Exercise data Start Marker

-- ==== Sys2Proof/Machine/Trailers.lean ====
section
/-! DEFINITION. Trailers: their bytes, their composition at close and without a context, and the two
synthesized on a read (sections 4.4 and 5). -/

namespace Sys2Proof.Machine

/-! ### The bytes of a trailer (Table 13-3) -/

/-- The 64 bytes of a trailer (R88, Table 13-3). -/
def Trailer.bytes (t : Trailer) : List Byte :=
  [0x01#8, t.state.code, BitVec.ofNat 8 t.window.val, BitVec.ofNat 8 t.rejectCount.toNat] ++
    bytesBE 2 t.flags.toNat ++ bytesBE 2 t.slot ++ bytesBE 8 t.keyId.toNat ++
    bytesBE 4 t.counter.toNat ++ [t.digitCount, t.till, t.kind, t.declared] ++
    packNibbles t.masked ++ bytesBE 6 t.writerRef.toNat ++ bytesBE 4 t.openTick.toNat ++
    bytesBE 4 t.closeTick.toNat ++ bytesBE 4 t.coverage.toNat ++ bytesBE 4 t.wrapSeq.toNat ++
    bytesBE 8 t.tag.toNat

/-- Trailer beat `k`: bytes 8k to 8k + 7 (R33, R39). -/
def Trailer.beat (t : Trailer) (k : Nat) : List Byte := (t.bytes.drop (8 * k)).take 8

/-- The trailer's block `Qk`; with the tag field zero, Q3 ends in eight zero bytes (R95). -/
def Trailer.block (t : Trailer) (k : Nat) : Block :=
  blockOfBytes ((t.bytes.drop (16 * k)).take 16)

/-! ### Closing a context (4.4, 5.2) -/

/-- The context's position block of a block number (R121). -/
def Context.position (c : Context) (number : Nat) : Block :=
  positionBlock number c.window.val c.slot c.counter c.keyId

/-- The close state (R73). -/
def closeState (c : Context) (w : CloseWord) (capacity : Nat) : TrailerState :=
  if w.abandons then .abandoned
  else if c.torn then .torn
  else if (List.range (w.declared capacity)).any fun j => !c.coverage.getLsbD j then .short
  else .wrapped

/-- Some block at or above D is covered (R74). -/
def extraBlocks (c : Context) (declared : Nat) : Bool :=
  (List.range 32).any fun j => decide (declared ≤ j) && c.coverage.getLsbD j

/-- The flags that come from a context and its inspection result, whenever the trailer is composed
(R93, R99). -/
def contextFlags (c : Context) : BitVec 16 :=
  TrailerFlag.digitsUnreadable.when (c.inspection.any fun r => r.unreadable) |||
    TrailerFlag.checkDigitFail.when (c.inspection.any fun r => r.checkDigitFail) |||
    TrailerFlag.zeroFilled.when c.zeroFilled ||| TrailerFlag.keyLow.when c.keyLow

/-- The flags that come from the close word (R72). -/
def closeWordFlags (w : CloseWord) (capacity : Nat) : BitVec 16 :=
  TrailerFlag.lengthClamped.when (w.clamped capacity) |||
    TrailerFlag.closeCodeUnknown.when w.unknownCode

/-- The flags of a close (R74, R93). -/
def closeFlags (c : Context) (w : CloseWord) (capacity : Nat) : BitVec 16 :=
  TrailerFlag.descAbsent.when c.inspection.isNone ||| contextFlags c |||
    TrailerFlag.extraBlocks.when (extraBlocks c (w.declared capacity)) |||
    closeWordFlags w capacity

/-- The inspection fields of a trailer: those of the result, or the empty values (R92). -/
def inspectionShown (c : Context) : Inspection := c.inspection.getD uninspected

/-- Bytes 0 to 55 of the trailer of a close, the tag field zero (R90 steps 1 to 4, R91, R92). -/
def untaggedTrailer (c : Context) (w : CloseWord) (capacity : Nat) (now : Tick)
    (wrapSeq : BitVec 32) : Trailer :=
  { state := closeState c w capacity
    window := c.window
    rejectCount := c.rejectCount
    flags := closeFlags c w capacity
    slot := c.slot
    keyId := c.keyId
    counter := BitVec.ofNat 32 c.counter
    digitCount := (inspectionShown c).digitCount
    till := (inspectionShown c).till
    kind := (inspectionShown c).kind
    declared := BitVec.ofNat 8 (w.declared capacity)
    masked := (inspectionShown c).masked
    writerRef := w.writerRef
    openTick := c.openTick
    closeTick := now
    coverage := c.coverage
    wrapSeq := wrapSeq
    tag := 0#64 }

/-- The tag term of trailer block `Qk`, at position 32 + k (R95). -/
def trailerTerm (c : Context) (t : Trailer) (k : Nat) : Block :=
  tagTerm c.ak (t.block k) (c.position (32 + k))

/-- The finalised tag over a trailer whose tag field is zero (R95, R124). -/
def tagOver (c : Context) (t : Trailer) : BitVec 64 :=
  finalTag c.ak (c.tagSum ^^^ trailerTerm c t 0 ^^^ trailerTerm c t 1 ^^^ trailerTerm c t 2 ^^^
    trailerTerm c t 3)

/-- The trailer of a close; the tag is finalised for WRAPPED alone (R90 step 5). -/
def closeTrailer (c : Context) (w : CloseWord) (capacity : Nat) (now : Tick)
    (wrapSeq : BitVec 32) : Trailer :=
  let t := untaggedTrailer c w capacity now wrapSeq
  if t.state = .wrapped then { t with tag := tagOver c t } else t

/-- The wrap sequence after a close of a given state (R55). -/
def wrapSeqAfter (t : TrailerState) (wrapSeq : BitVec 32) : BitVec 32 :=
  if t = .wrapped then wrapSeq + 1 else wrapSeq

/-! ### Trailers without a context (5.4) -/

/-- The EXPIRED trailer of an entry (R96). -/
def expiredTrailer (e : ExpiredEntry) (w : CloseWord) (capacity : Nat) (wrapSeq : BitVec 32) :
    Trailer :=
  { state := .expired
    window := e.window
    rejectCount := 0#4
    flags := e.cause.flag.mask ||| closeWordFlags w capacity
    slot := e.slot
    keyId := e.keyId
    counter := BitVec.ofNat 32 e.counter
    digitCount := 0x00#8
    till := 0x00#8
    kind := 0x00#8
    declared := BitVec.ofNat 8 (w.declared capacity)
    masked := blankMasked
    writerRef := w.writerRef
    openTick := e.openTick
    closeTick := e.endTick
    coverage := e.coverage
    wrapSeq := wrapSeq
    tag := 0#64 }

/-- The ORPHAN trailer of a slot (R97). -/
def orphanTrailer (window : Fin 8) (slot : Nat) (w : CloseWord) (capacity : Nat) (now : Tick)
    (wrapSeq : BitVec 32) : Trailer :=
  { state := .orphan
    window := window
    rejectCount := 0#4
    flags := closeWordFlags w capacity
    slot := slot
    keyId := 0#64
    counter := 0xFFFFFFFF#32
    digitCount := 0x00#8
    till := 0x00#8
    kind := 0x00#8
    declared := BitVec.ofNat 8 (w.declared capacity)
    masked := blankMasked
    writerRef := w.writerRef
    openTick := 0#32
    closeTick := now
    coverage := 0#32
    wrapSeq := wrapSeq
    tag := 0#64 }

/-! ### Synthesized trailers (5.5) -/

/-- The IN_PROGRESS trailer of a context as it stands (R99). -/
def inProgressTrailer (s : State) (c : Context) : Trailer :=
  { state := .inProgress
    window := c.window
    rejectCount := c.rejectCount
    flags := contextFlags c
    slot := c.slot
    keyId := c.keyId
    counter := BitVec.ofNat 32 c.counter
    digitCount := (inspectionShown c).digitCount
    till := (inspectionShown c).till
    kind := (inspectionShown c).kind
    declared := 0x00#8
    masked := (inspectionShown c).masked
    writerRef := 0#48
    openTick := c.openTick
    closeTick := 0#32
    coverage := c.coverage
    wrapSeq := s.store.wrapSeq[c.window]
    tag := 0#64 }

/-- The FAULT trailer of a slot (R100). -/
def faultTrailer (window : Fin 8) (slot : Nat) : Trailer :=
  { state := .fault
    window := window
    rejectCount := 0#4
    flags := 0#16
    slot := slot
    keyId := 0#64
    counter := 0#32
    digitCount := 0x00#8
    till := 0x00#8
    kind := 0x00#8
    declared := 0x00#8
    masked := List.replicate 20 0x0#4
    writerRef := 0#48
    openTick := 0#32
    closeTick := 0#32
    coverage := 0#32
    wrapSeq := 0#32
    tag := 0#64 }

end Sys2Proof.Machine
end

Exercise data End Marker

**Your instructions**.
Where a line of the records includes "declared", copy it.

**Output of the exercise**.
    bytesBE 4 t.counter.toNat ++ [t.digitCount, t.till, t.kind, t.declared] ++
  else if (List.range (w.declared capacity)).any fun j => !c.coverage.getLsbD j then .short
def extraBlocks (c : Context) (declared : Nat) : Bool :=
  (List.range 32).any fun j => decide (declared ≤ j) && c.coverage.getLsbD j
    TrailerFlag.extraBlocks.when (extraBlocks c (w.declared capacity)) |||
    declared := BitVec.ofNat 8 (w.declared capacity)
    declared := BitVec.ofNat 8 (w.declared capacity)
    declared := BitVec.ofNat 8 (w.declared capacity)
    declared := 0x00#8
    declared := 0x00#8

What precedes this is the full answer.